Notice all of the D sounds.
Writing Activity II
Examples
The curious, curved caterpillar crept across the
cracked branch.
The determined, dotted Dalmatian dragged the
dizzy fireman to safety.
The groaning, grumpy giant grabbed the sack of
golden eggs.
The tired, toothless troll tugged at the ropes of
his tattered tent.
Writing Activity II
In your composition book, compose two sentences
that contain alliterative adjectives.
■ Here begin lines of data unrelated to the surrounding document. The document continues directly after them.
-- ==== Sys2Proof/Word.lean ====
section
/-! DEFINITION. The word types of the BLV9600 (00 R4 to R7): what the manual treats as bits is a bit vector. -/

namespace Sys2Proof

/-- A scalar, control register or memory word of 64 bits (10 R183). -/
abbrev Word := BitVec 64

/-- One byte of memory (00 R6). -/
abbrev Byte := BitVec 8

/-- One bit for each of the 128 lanes (10 R186). -/
abbrev LaneMask := BitVec 128

end Sys2Proof
end

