-- ==== Sys2Proof/Machine/Ops.lean ====
section
/-! DEFINITION. The named operations over memories, registers, pending items and time, taking an exception and returning
from one. Every meaning is written over these. -/

namespace Sys2Proof.Machine

/-! Sparse stores. -/

/-- The value at a key; an unlisted key reads 0. -/
def Store.read {w : Nat} (m : Store w) (a : Nat) : BitVec w :=
  match m with
  | [] => 0
  | (k, v) :: r => if k = a then v else Store.read r a

/-- The cells of consecutive values from key a, the zeros left out. -/
def Store.cells {w : Nat} (a : Nat) (vs : List (BitVec w)) : Store w :=
  match vs with
  | [] => []
  | v :: r => if v = 0 then Store.cells (a + 1) r else (a, v) :: Store.cells (a + 1) r

/-- Writes consecutive values from key a. -/
def Store.put {w : Nat} (m : Store w) (a : Nat) (vs : List (BitVec w)) : Store w :=
  m.filter (fun c => c.1 < a) ++ Store.cells a vs ++ m.filter (fun c => a + vs.length ≤ c.1)

/-- Writes one value. -/
def Store.write {w : Nat} (m : Store w) (a : Nat) (v : BitVec w) : Store w := Store.put m a [v]

/-- The canonical form: keys strictly rising, no zero listed. -/
def Store.wf {w : Nat} (m : Store w) : Bool :=
  match m with
  | [] => true
  | [(_, v)] => v != 0
  | (a, v) :: (b, u) :: r => v != 0 && a < b && Store.wf ((b, u) :: r)

/-- The little-endian number of n bytes from address a (00 R6). -/
def Store.num (m : Store 8) (a n : Nat) : Nat :=
  (m.filter (fun c => a ≤ c.1 && c.1 < a + n)).foldl (fun acc c => acc + c.2.toNat <<< (8 * (c.1 - a))) 0

/-- The n bytes of a little-endian number (00 R6). -/
def numBytes (n v : Nat) : List Byte := (List.range n).map fun i => BitVec.ofNat 8 (v >>> (8 * i))

/-- The number of a list of bytes (00 R6). -/
def bytesNum (bs : List Byte) : Nat := bs.foldr (fun b acc => b.toNat + 256 * acc) 0

/-- Removes the cells of n keys from a, which then read 0. -/
def Store.clear {w : Nat} (m : Store w) (a n : Nat) : Store w := m.filter fun c => c.1 < a || a + n ≤ c.1

/-- Copies n keys from key a of one store to key b of another. -/
def Store.blit {w : Nat} (dst src : Store w) (a b n : Nat) : Store w :=
  dst.filter (fun c => c.1 < b) ++ (src.filter fun c => a ≤ c.1 && c.1 < a + n).map (fun c => (c.1 - a + b, c.2))
    ++ dst.filter fun c => b + n ≤ c.1

/-! Sorting. -/

/-- Inserts an element before the first that it does not follow. -/
def insertBy {α : Type} (le : α → α → Bool) (x : α) : List α → List α
  | [] => [x]
  | y :: r => if le x y then x :: y :: r else y :: insertBy le x r

/-- A stable sort. -/
def sortBy {α : Type} (le : α → α → Bool) : List α → List α
  | [] => []
  | x :: r => insertBy le x (sortBy le r)

/-! Lanes. -/

/-- The 128 lanes. -/
def lanes : List Nat := List.range 128

/-- A 64-bit word sign-extended from its low n bits (00 R6). -/
def sextNat (n v : Nat) : Word :=
  let v := v % 2 ^ n
  if n = 0 then 0 else if v < 2 ^ (n - 1) then BitVec.ofNat 64 v else BitVec.ofInt 64 ((v : Int) - 2 ^ n)

/-- Splits a number of 128 fields of w plies, lane 0 lowest (16 R287). -/
def splitLanes (w v : Nat) : List Nat := lanes.map fun l => v >>> (4 * w * l) % 2 ^ (4 * w)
Each sentence
must contain at least three adjectives.
If you have trouble beginning, select on of the
topics below:
Snow White
Apples
Twilight
Justin Bieber
Jack (Jack and the Beanstalk)
Princess
Dragon
Monkey
Writing Activity III
Adjectives cannot act alone. They have to work
with other words, especially with nouns and
verbs, like a team.
Here's an example where these parts of
speech do not work together:
My room is a real mess. There's stuff
everywhere. Things are all over the place. It
doesn't even look like my room.
This description is too general; it does not paint a
picture with words.
Writing Activity III
Here's what happens when general
adjectives, nouns, and verbs are replaced
with more concrete and specific ones:
My room looks like a tornado hit it. Strewn on the
floor are heaps and bundles of clothes. Crumpled
and crinkled papers and torn and tattered candy
wrappers litter the desk. Faded, dingy curtains
hang like flags at half-mast; behind them a mudsplattered window filters the sun in blotches. The
doors of the closet hang a deranged angles;
inside, shoes and sweaters lay in piles beneath
bent and twisted hangers.
Writing Activity III
The previous description was better because it
lets the reader see that the room is a “mess,” but
it doesn't tell the reader directly.
Writing Activity III
Step 1: Select one of the following topics:
a pet
a room
a favorite place
an animal
a character from a story
Writing Activity III
Step 2: Brainstorm a list of at least five
details about your topic.
Example:
Dragon
sweltering breath
wings larger than tanks
teeth as sharp as swords
crimson, blood-colored eyes
cavernous nostrils
Writing Activity III
Step 3: Compose a topic sentence for your
paragraph.
Example:
The dragon was a frightening beast.
Your example:
The __________ was __________.
Writing Activity III
Step 4: Compose the rest of the paragraph. Include
the details you brainstormed. Make your adjectives
as vivid as possible!
Example:
The dragon was a dreadful beast. With sweltering
breath that left human skin cracked and flaking, the
dragon snarled viciously. Inside the scaly creatures
mouth lay a torrent of jagged teeth, honed for ripping
through armor. Cavernous nostrils exhaled sauna-like
air, and the beast's beady, crimson eyes glared.
Suddenly, with a quick flap of wings the size of tanks,
the dragon exploded into the air.
Writing Activity IV
Towards the end of his poem, “Pied Beauty,” Gerard
Manley Hopkins puts together a string of adjectives in
pairs of opposites: “swift, slow; sweet, sour; adazzle,
dim . . .”
Your job: Create a poem that describes something
using pairs of opposite adjectives.
Writing Activity IV
Step 1: Select one of the following topics. Write this
in your composition book:
Christmas
summer
winter
birthday
food
friendship
Writing Activity IV
Step 2: List opposite adjectives that could describe
your topic.
Example: Summer
Summer is hot and cool, dazzling and dim, lazy and
lively.
Writing Activity IV
Step 3: Give examples of each adjective you
expressed.
Example:
Summer is hot days and cool nights, dazzling sun and
dim moon, lazy afternoons and lively evenings.